Когда жизнь выламывается из тщательно разработанных планов и все летит к чертовой бабушке, исход дела зачастую начинает зависеть от сущих пустяков, которые при обычном раскладе не имели бы никакого значения. Например, от водительского мастерства Макарона. Что требовалось бы от него в обычных условиях? Да пара пустяков. Приехать из точки «А» в точку «Б» и припарковаться невдалеке от туннеля. Кто мог предполагать, что его ждала гонка с препятствиями, кто знал про свирепого майора и его танк?..

Тем не менее поначалу Макарон сотворил почти невозможное. КрАЗ сокрушил несколько худосочных берез, чудом избежал соприкосновения с пятном, раскинувшимся на детской площадке, и выскочил к пологому холму, образованному отвалами бывшего глиняного карьера. Он даже чуть увеличил отрыв, но на том везение кончилось. Вешки на пути оказались скрыты кустами, Хомяков еле успел сориентироваться по карте и крикнуть:

— Назад!..

Пришлось сдавать задним ходом, теряя драгоценное время. Подоспевший танк развернулся на одном месте и почти прыгнул вперед, целя грузовику в переднее колесо. Макарон все же выдернул машину из-под удара и оказался на аллее, огибавшей пруд. Сугробы здесь были не такие дремучие, как возле Кузнецовской, КрАЗ увеличил скорость…

…Но и танк наддал тоже…

…И все-таки влепил грузовику хорошего пинка в задний борт, завернув его на полуостров, где бетонная стела возносила к недосягаемым небесам давно списанный истребитель.

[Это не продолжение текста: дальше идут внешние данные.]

-- ==== Sys2Proof/Laws/State.lean ====
section
/-! SUPPORT. What each named update of State leaves in each field. -/

namespace Sys2Proof.Machine

/-! `State.issue` -/
@[simp] theorem State.issue_regs (w : Word) (s : State) : (s.issue w).regs = s.regs := rfl
@[simp] theorem State.issue_status (w : Word) (s : State) : (s.issue w).status = { s.status with done := false, err := false, errCode := 0, errInfo := 0 } := rfl
@[simp] theorem State.issue_cbuf (w : Word) (s : State) : (s.issue w).cbuf = s.cbuf := rfl
@[simp] theorem State.issue_qbuf (w : Word) (s : State) : (s.issue w).qbuf = s.qbuf := rfl
@[simp] theorem State.issue_zbuf (w : Word) (s : State) : (s.issue w).zbuf = s.zbuf := rfl
@[simp] theorem State.issue_pbuf (w : Word) (s : State) : (s.issue w).pbuf = s.pbuf := rfl
@[simp] theorem State.issue_pcount (w : Word) (s : State) : (s.issue w).pcount = s.pcount := rfl
@[simp] theorem State.issue_qmat (w : Word) (s : State) : (s.issue w).qmat = s.qmat := rfl
@[simp] theorem State.issue_cb (w : Word) (s : State) : (s.issue w).cb = s.cb := rfl
@[simp] theorem State.issue_seq (w : Word) (s : State) : (s.issue w).seq = { Sequencer.idle with cmd := some w } := rfl
@[simp] theorem State.issue_mem (w : Word) (s : State) : (s.issue w).mem = s.mem := rfl
@[simp] theorem State.issue_memResp (w : Word) (s : State) : (s.issue w).memResp = s.memResp := rfl
@[simp] theorem State.issue_busLog (w : Word) (s : State) : (s.issue w).busLog = s.busLog := rfl
@[simp] theorem State.issue_rst (w : Word) (s : State) : (s.issue w).rst = s.rst := rfl
@[simp] theorem State.issue_hostIn (w : Word) (s : State) : (s.issue w).hostIn = s.hostIn := rfl
@[simp] theorem State.issue_hostOut (w : Word) (s : State) : (s.issue w).hostOut = s.hostOut := rfl
@[simp] theorem State.issue_draws (w : Word) (s : State) : (s.issue w).draws = s.draws := rfl
@[simp] theorem State.issue_cbDepthLessOne (w : Word) (s : State) : (s.issue w).cbDepthLessOne = s.cbDepthLessOne := rfl

/-! `State.complete` -/
@[simp] theorem State.complete_regs (s : State) : s.complete.regs = s.regs := rfl
@[simp] theorem State.complete_status (s : State) : s.complete.status = { s.status with done := true } := rfl
@[simp] theorem State.complete_cbuf (s : State) : s.complete.cbuf = s.cbuf := rfl
@[simp] theorem State.complete_qbuf (s : State) : s.complete.qbuf = s.qbuf := rfl
@[simp] theorem State.complete_zbuf (s : State) : s.complete.zbuf = s.zbuf := rfl
@[simp] theorem State.complete_pbuf (s : State) : s.complete.pbuf = s.pbuf := rfl
@[simp] theorem State.complete_pcount (s : State) : s.complete.pcount = s.pcount := rfl
@[simp] theorem State.complete_qmat (s : State) : s.complete.qmat = s.qmat := rfl
@[simp] theorem State.complete_cb (s : State) : s.complete.cb = s.cb := rfl
@[simp] theorem State.complete_seq (s : State) : s.complete.seq = Sequencer.idle := rfl
@[simp] theorem State.complete_mem (s : State) : s.complete.mem = s.mem := rfl
@[simp] theorem State.complete_memResp (s : State) : s.complete.memResp = s.memResp := rfl
@[simp] theorem State.complete_busLog (s : State) : s.complete.busLog = s.busLog := rfl
@[simp] theorem State.complete_rst (s : State) : s.complete.rst = s.rst := rfl
@[simp] theorem State.complete_hostIn (s : State) : s.complete.hostIn = s.hostIn := rfl
@[simp] theorem State.complete_hostOut (s : State) : s.complete.hostOut = s.hostOut := rfl
@[simp] theorem State.complete_draws (s : State) : s.complete.draws = s.draws := rfl
@[simp] theorem State.complete_cbDepthLessOne (s : State) : s.complete.cbDepthLessOne = s.cbDepthLessOne := rfl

Здесь, по идее, можно было развернуться, но танк висел на хвосте, и совокупного поступательного движения было уже не остановить.

Макарон заметил вешки, выставленные на льду пруда, только когда кабина КрАЗа уже перевесилась через край и тяжелая машина начала сползать вниз по откосу.

Между тем возня двух металлических монстров потревожила бетонную стелу. Быть может, она и без того была основательно подточена временем и хрональными аномалиями, а может, просто срок подошел?.. Армированная консоль застонала, начала крениться…

И старый истребитель совершил свое последнее пике, рухнув на обе машины и накрепко соединив их друг с другом.

Последним с танковой брони соскочил майор Собакин. Он тащил за шиворот механика-водителя, выдернутого из люка.

Грузовик, истребитель и «тридцатьчетверка» сползли на лед с довольно крутого высокого бережка, где когда-то катались на саночках дети, и лед не выдержал. Посыпались сбитые вешки, солнце зажгло подозрительно яркие радуги в алмазной туче снега и брызг… Из кабины тонувшего КрАЗа выскочили сперва Макарон, потом Хомяков и наконец Чекист, но было поздно. Люди и техника, втянутые хрональным туннелем, погрузились так, словно угодили не в парковый пруд глубиной по колено, а в Марианскую впадину.

История неумолимо утаскивала своих осквернителей на дно.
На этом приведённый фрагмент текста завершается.